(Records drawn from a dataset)

-- ==== Sys2Proof/Tests/Slice0.lean ====
section
/-!
SUPPORT. The model's own tests, each expected value taken from the spec (its test vectors or its rules' examples), and
one witness for each statement that has hypotheses: a concrete state and operands that meet all of them.
-/

namespace Sys2Proof.Tests

open Sys2Proof Sys2Proof.Machine

/-! ### Helpers -/

/-- The default build with a given CPR and the test vectors' T0 (95_test_vectors.md). -/
def buildOf (cpr : Nat) : Build := Config.defaultBuildWith cpr 10 950000000 .little

/-- A state after RESET of that build, in a phase and with a count. -/
def stateAt (cpr : Nat) (p : Phase) (cnt : Int) : State := setCnt cnt (setDecoder p (pairOf p) (State.resetOf (buildOf cpr)))

/-- The next state of an outcome, the given one where there is none. -/
def nextOr (d : State) : Host.Outcome State Fault Refusal → State
  | .next t => t
  | .fault _ => d
  | .refused _ => d

/-- The values of an iteration after RESET, as patterns: v, e, u_raw, u, deadband, direction, duty. -/
def rowOf (cpr : Nat) (delta : Int) : NumBits × NumBits × NumBits × NumBits × Bool × Dir × NumBits :=
  let it := iterate (buildOf cpr) delta posZero posZero
  (numOf .binary32 it.v, numOf .binary32 it.e, numOf .binary32 it.uRaw, numOf .binary32 it.u, it.db, it.dir,
    numOf .binary32 it.duty)

/-- The state that a TICK finds with a NaN in E_PREV. -/
def nanState : State := setHistory (.b32 0x7FC00000#32) (.b32 0#32) (stateAt 600 .S1 5)

/-- The state of 95_test_vectors.md's last sample-clock row: the next advance passes 2^64 seconds. -/
def lateState : State := setWake 0xFFFFFFFFFFFFFFFF#64 950000000#64 (stateAt 600 .S1 5)

/-- A state before its first RESET. -/
def coldState : State := { State.reset with resetSeen := false, trace := [0x30] }

theorem running_stateAt_600 (p : Phase) (x : Int) : Running (stateAt 600 p x) :=
  ⟨show buildValid (buildOf 600) = true by decide, rfl, rfl, rfl⟩

/-! ### Well-formedness: a reserved word is refused by the check, a defined one is not (30_encoding.md R75) -/

theorem test_wellFormed_rejects_reserved_words :
    [0x00, 0x14, 0x1C, 0x24, 0x31, 0x3F, 0x40, 0xF1, 0xFF].all (fun w => !wordWellFormed w) = true := by decide

theorem test_wellFormed_accepts_the_ten_words : definedWords.all wordWellFormed = true := by decide

/-- A build that breaks a condition of 00_scope.md R10 fails the build check, condition by condition. -/
theorem test_build_check_rejects :
    buildValid (buildOf 600) = true ∧
    buildValid { buildOf 600 with cntW := 1 } = false ∧ buildValid { buildOf 600 with cpr := 0 } = false ∧
    buildValid { buildOf 600 with periodNs := 0 } = false ∧ buildValid { buildOf 600 with t0Nsec := 10 ^ 9 } = false ∧
    buildValid { buildOf 600 with sp := .b32 0x7F800000#32 } = false ∧
    buildValid { buildOf 600 with b0 := .b32 0xFF800000#32 } = false ∧
    buildValid { buildOf 600 with b1 := .b32 0x7FC00000#32 } = false ∧
    buildValid { buildOf 600 with a1 := .b32 0x7F800001#32 } = false ∧
    buildValid { buildOf 600 with vMax := .b32 0x7F800000#32 } = false ∧
    buildValid { buildOf 600 with vMax := .b32 0x80000000#32 } = false ∧
    buildValid { buildOf 600 with numFmt := .binary64 } = false := by decide

/-! ### Decoding: the words of 30_encoding.md R79 written out bit by bit from R71 -/

theorem test_decode_edge : decode 0b00010010#8 = .ok (.edge .B false) ∧ decode 0b00010001#8 = .ok (.edge .A true) := ⟨rfl, rfl⟩

theorem test_decode_pair : decode 0b00100010#8 = .ok (.pair true false) ∧ decode 0b00100001#8 = .ok (.pair false true) := ⟨rfl, rfl⟩

theorem test_decode_tick : decode 0b00110000#8 = .ok .tick := rfl

theorem test_decode_reset : decode 0b11110000#8 = .ok .reset := rfl

theorem test_decode_rejects_neighbours :
    decode 0x14 = .error .reservedEvent ∧ decode 0x24 = .error .reservedEvent ∧ decode 0x31 = .error .reservedEvent ∧
    decode 0xF1 = .error .reservedEvent ∧ decodeBytes [] = .error .noWord := ⟨rfl, rfl, rfl, rfl, rfl⟩

theorem test_table_words : decodeTableWord 8 0x10 = some (.edge .A false) ∧ decodeTableWord 8 0xF0 = some .reset ∧
    decodeTableWord 8 0x3F = none ∧ opField 0x23 = 2#4 := ⟨rfl, rfl, rfl, rfl⟩

/-! ### EDGE and PAIR (95_test_vectors.md, decoder tables; V-L1-2) -/

/-- From S1, EDGE A,1 gives S2 and -1; from S3, EDGE A,0 gives S4 and -1. -/
theorem test_edge_accepted :
    nextOr State.reset (exec (.edge .A true) (stateAt 600 .S1 0)) = stateAt 600 .S2 (-1) ∧
    nextOr State.reset (exec (.edge .A false) (stateAt 600 .S3 0)) = stateAt 600 .S4 (-1) := by decide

Brief: Search the data above for lines holding "reservedEvent" and copy each of them.

Answer for this exercise:
    decode 0x14 = .error .reservedEvent ∧ decode 0x24 = .error .reservedEvent ∧ decode 0x31 = .error .reservedEvent ∧
    decode 0xF1 = .error .reservedEvent ∧ decodeBytes [] = .error .noWord := ⟨rfl, rfl, rfl, rfl, rfl⟩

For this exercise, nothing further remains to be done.